LAN Link aggregation or LAN Failover

Hello JohnHilton,

Thank you for reaching out to the community, please refer the follow doc/kba below for configuring the Link aggregation on SFOS [Sophos XG] 
https://docs.sophos.com/nsg/sophos-firewall/19.0/Help/en-us/webhelp/onlinehelp/AdministratorHelp/Network/Interfaces/NetworkLinkAggregationGroupAdd/index.html

Thanks for the reply, thank you for this. 

I wanted to add this to our currently active "lan" port (port1) and inactive unbound port5.

The documentation states:

"Only unbound static physical interfaces can be members of the LAG"
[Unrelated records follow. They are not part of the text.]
/-! ### The end of a scrub (R383, R493) -/

/-- A leaf's bytes zeroed where they rest. -/
def State.scrubLeaf (s : State) (l : Leaf) : State :=
  if l.src.isSome ∨ l.allocated = false then s
  else match l.tier with
    | 0 => s.zeroFrames l.frame (leafFrames l)
    | 1 => s
    | _ => s.putFar l.job (l.node + 2 ^ 16) (l.frame * 65536) (zeros 65536)

/-- A page move of a job dropped with the place that is not the leaf's. -/
def State.scrubMove (s : State) (m : PageMove) : State :=
  if m.stage = .copying then s.abandonMove m
  else
    let s := (s.dropMove m).freeTierPlace m.srcTier m.src
    if m.srcTier = 0 then s.zeroFrame m.src else s

/-- The pages of a job: zeroed, given back, forgotten with all that concerns them. -/
def State.scrubMemory (s : State) (j : Nat) : State :=
  let s := (s.mem.moves.filter (·.job == j)).foldl (fun s m => s.scrubMove m) s
  let s := s.dropListSlots j
  let mine := s.mem.leaves.filter (·.job == j)
  let s := mine.foldl (fun s l =>
    let s := match (if l.src.isNone then (leafPlace l l.va).ident else none) with | some a => s.dropLines a (leafSpan l) | none => s
    ((s.scrubLeaf l).freePlace l).dropWalks j l.va) s
  let s := s.modMem fun m => { m with
    leaves := m.leaves.filter fun l => !(l.job == j || (l.src.map (·.1)) == some j)
    pageReqs := m.pageReqs.filter (·.job != j)
    pins := m.pins.filter (·.job != j)
    candidates := m.candidates.filter (·.1 != j)
    retargets := m.retargets.filter (·.1 != j)
    rowMoves := m.rowMoves.filter (·.job != j)
    sweeps := m.sweeps.filter (·.job != j)
    touches := m.touches.filter (·.job != j)
    touched := m.touched.filter (·.1 != j)
    rbDirty := m.rbDirty.filter (·.1 != j)
    rb := clearRun m.rb (s.reg (K.rbBase j)) (s.reg (K.rbLen j)) }
  s

/-- A queue without what core 2 holds of a job. -/
def Queue.forget (Q : Queue) (j : Nat) : Queue := { Q with held := Q.held.filter fun h => h.halt.job != j }

/-- Whether a unit's holder is job `j`. -/
def heldBy (j : Nat) (h : Option (Nat × Nat)) : Bool := h.any (·.1 == j)

/-- The contexts of a job in phrases, EEs, slices and the scheduler. -/
def State.scrubUnits (s : State) (j : Nat) : State :=
  { s with
    phrases := s.phrases.map fun (p : Phrase) =>
      let q : Phrase := { p with array := p.array.forget j, vector := p.vector.forget j, move := p.move.forget j }
      if heldBy j p.holder then { q with holder := none, ctx := PhraseCtx.reset } else q
    ees := s.ees.map fun (e : Ee) =>
      { e with queue := e.queue.forget j, holder := if heldBy j e.holder then none else e.holder }
    slices := s.slices.map fun (x : Slice) =>
      { x with queue := x.queue.forget j, recipes := x.recipes.filter (·.1 != j), lfsr := x.lfsr.filter (·.1 != j) }
    saved := s.saved.filter (·.1 != j)
    bindings := (s.bindings.filter (·.job != j)).map fun (b : Binding) => if heldBy j b.wanted then { b with wanted := none } else b
    waiting := s.waiting.filter (·.job != j)
    jobs := s.jobs.filter (·.job != j)
    steps := s.steps.filter (·.job != j)
    svc := { s.svc with deferred := s.svc.deferred.filter (·.1 != j) } }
i assume because our port1 (lan) is currently active, i can't configure this to a lag without "downtime".

Kind regards 

Yup, you'll need a down time.
==========================
Once configured you can verify with the following device console commands: 
> show network lag-interface
> show network lag-interface < lag-interface> runconfig

Thanks again.

When it says "unbound" does it mean removed from the "lan" zone or just disconnected? do i need to add a static IP address to each of the member ports + the lag group (3 static IPs in total) or just a single static IP on the LAG i've created?

Sorry for all the questions, i'll be doing this via the GUI.

Kind regards

Unbound Example can be seen below:

That's great thanks, i'll book some downtime in and give it a go and report back.

cheers

one more thing, if i unbind my LAN port, i won't be able to connect to the gui...... could i do this off site via central?

if you have another interface configured on the LAN zone and under the device access if you have allowed HTTPS access on LAN than you'll be able to access the appliance. But if non of the interface is active then you will not be able to. So better configure a temporary interface and connect a direct laptop/machine... 

understood, but could i do this via central off site via WAN if i have enabled firewall management. I'll of course configure an additional port for LAN access outside of the LAG scope "just incase"

Yup, if sophos Central service is enabled for firewall management and as far as WAN connection is active. you are good to go and access the appliance via Sophos Central firewall management. 

excellent thanks again. i'll report back tomorrow. Planning on doing this at home tonight out of hours.

This seems* to be ok after creating the new AGG group on ports 1 & 5. I did this remotely from Sophos Central via the firewall manager.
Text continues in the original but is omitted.